For both bounds the paper provides a general oracle version and an empirical, PAC-Bayes bound that can be used in real data problems.
The tightness of the bounds is extensively evaluated in a complete experimental work.

__ Strengths__: The theoretical analysis is very good and easy to follow (proofs are well detailed in the appendix). The empirical evaluation is very complete. The discussion perfectly details in which cases the proposed second order (use correlations among members of the ensemble) bounds are a better option than the usual first order ones.
I think the paper is very relevant since ensemble methods (like random forest) are very used among practitioners and sometimes it is difficult to find attempts to analyze theoretically their good performance.

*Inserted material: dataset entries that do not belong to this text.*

-- ==== Sys2Proof/Laws/Touch/Kiltur.lean ====
section
/-!
SUPPORT. What the functions of Machine/Kiltur.lean can touch: one lemma per function, its mask after `sub`.
-/

namespace Sys2Proof.Machine

theorem State.coreEcc_touch {MM : Nat} {so : State} {s : Sys2Proof.Machine.State} {x : ℕ} {a : ℕ} {n : ℕ}
    (hmm : Machine.sub 0x80000000000000000000000000000000000000000000000000000000000000000000000000000000000000000010000000000000000100000000000000200 MM = true) (hag : Agree MM so s) :
    AgreeP MM so (@State.coreEcc s x a n) := by
  unfold State.coreEcc
  extract_lets +onlyGivenNames -merge -useContext -underBinder x1959
  have h1960 : AgreeP MM so (x1959) := by
    subst x1959
    refine State.privRead_touch (sub_trans (by decide) hmm) ?_
    exact hag
  try clear_value x1959
  refine AgreeP.ite ?_ ?_
  · exact h1960
  · refine AgreeP.mk ?_
    refine State.irq_touch (sub_trans (by decide) hmm) ?_
    refine Agree.faddSat ?_ (sub_bit hmm (by decide)) _ _
    refine AgreeP.fst ?_
    exact h1960

theorem State.loadFrom_touch {MM : Nat} {so : State} {s : Sys2Proof.Machine.State} {x : ℕ} {a : ℕ} {n : ℕ} {tgt : Sys2Proof.Machine.CoreTarget}
    (hmm : Machine.sub 0xfffffffffffffffffffffffffffffffffffffffffffffffffffffffffffffffffffffffffffffffffffffffffffffffffffffffffffffff00000000204802a8 MM = true) (hag : Agree MM so s) :
    AgreeP MM so (@State.loadFrom s x a n tgt) := by
  unfold State.loadFrom
  extract_lets +onlyGivenNames -merge -useContext -underBinder x1961
  try clear_value x1961
  split
  · extract_lets +onlyGivenNames -merge -useContext -underBinder x1962
    have h1963 : AgreeP MM so (x1962) := by
      subst x1962
      refine State.coreEcc_touch (sub_trans (by decide) hmm) ?_
      exact hag
    try clear_value x1962
    refine AgreeP.mk ?_
    refine AgreeP.fst ?_
    exact h1963
  · refine AgreeP.ite ?_ ?_
    · refine AgreeP.mk ?_
      exact hag
    · extract_lets +onlyGivenNames -merge -useContext -underBinder x1964
      have h1965 : AgreeP MM so (x1964) := by
        subst x1964
        refine State.performRead_touch (sub_trans (by decide) hmm) ?_
        exact hag
      try clear_value x1964
      refine AgreeP.mk ?_
      refine AgreeP.fst ?_
      exact h1965
  · extract_lets +onlyGivenNames -merge -useContext -underBinder x1966
    have h1967 : AgreeP MM so (x1966) := by
      subst x1966
      refine State.memAsk_touch (sub_trans (by decide) hmm) ?_
      exact hag
    try clear_value x1966
    refine AgreeP.ite ?_ ?_
    · refine AgreeP.mk ?_
      refine AgreeP.fst ?_
      exact h1967
    · extract_lets +onlyGivenNames -merge -useContext -underBinder x1968
      have h1969 : AgreeP MM so (x1968) := by
        subst x1968
        refine State.fabRead_touch (sub_trans (by decide) hmm) ?_
        refine AgreeP.fst ?_
        exact h1967
      try clear_value x1968
      refine AgreeP.mk ?_
      refine AgreeP.fst ?_
      exact h1969
  · refine AgreeP.mk ?_
    refine State.logBusErr_touch (sub_trans (by decide) hmm) ?_
    exact hag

__ Weaknesses__: The appendix includes a lot of information that is treated with small detail in the main body, specially in the experimental section. Besides, and thinking in the broader audience of the paper, the results achieved by the PAC-Bayes bounds, although very tight, still have room for improvement compared to the test risk.

__ Correctness__: I think the theoretical analysis is correct, I checked more or less most of the proofs and I think they are correct. The empirical methodology is explained in large detail (in the appendix) and I think it is correct. Besides, I also think it is easy to reproduce. Therefore in my view the claims are well supported.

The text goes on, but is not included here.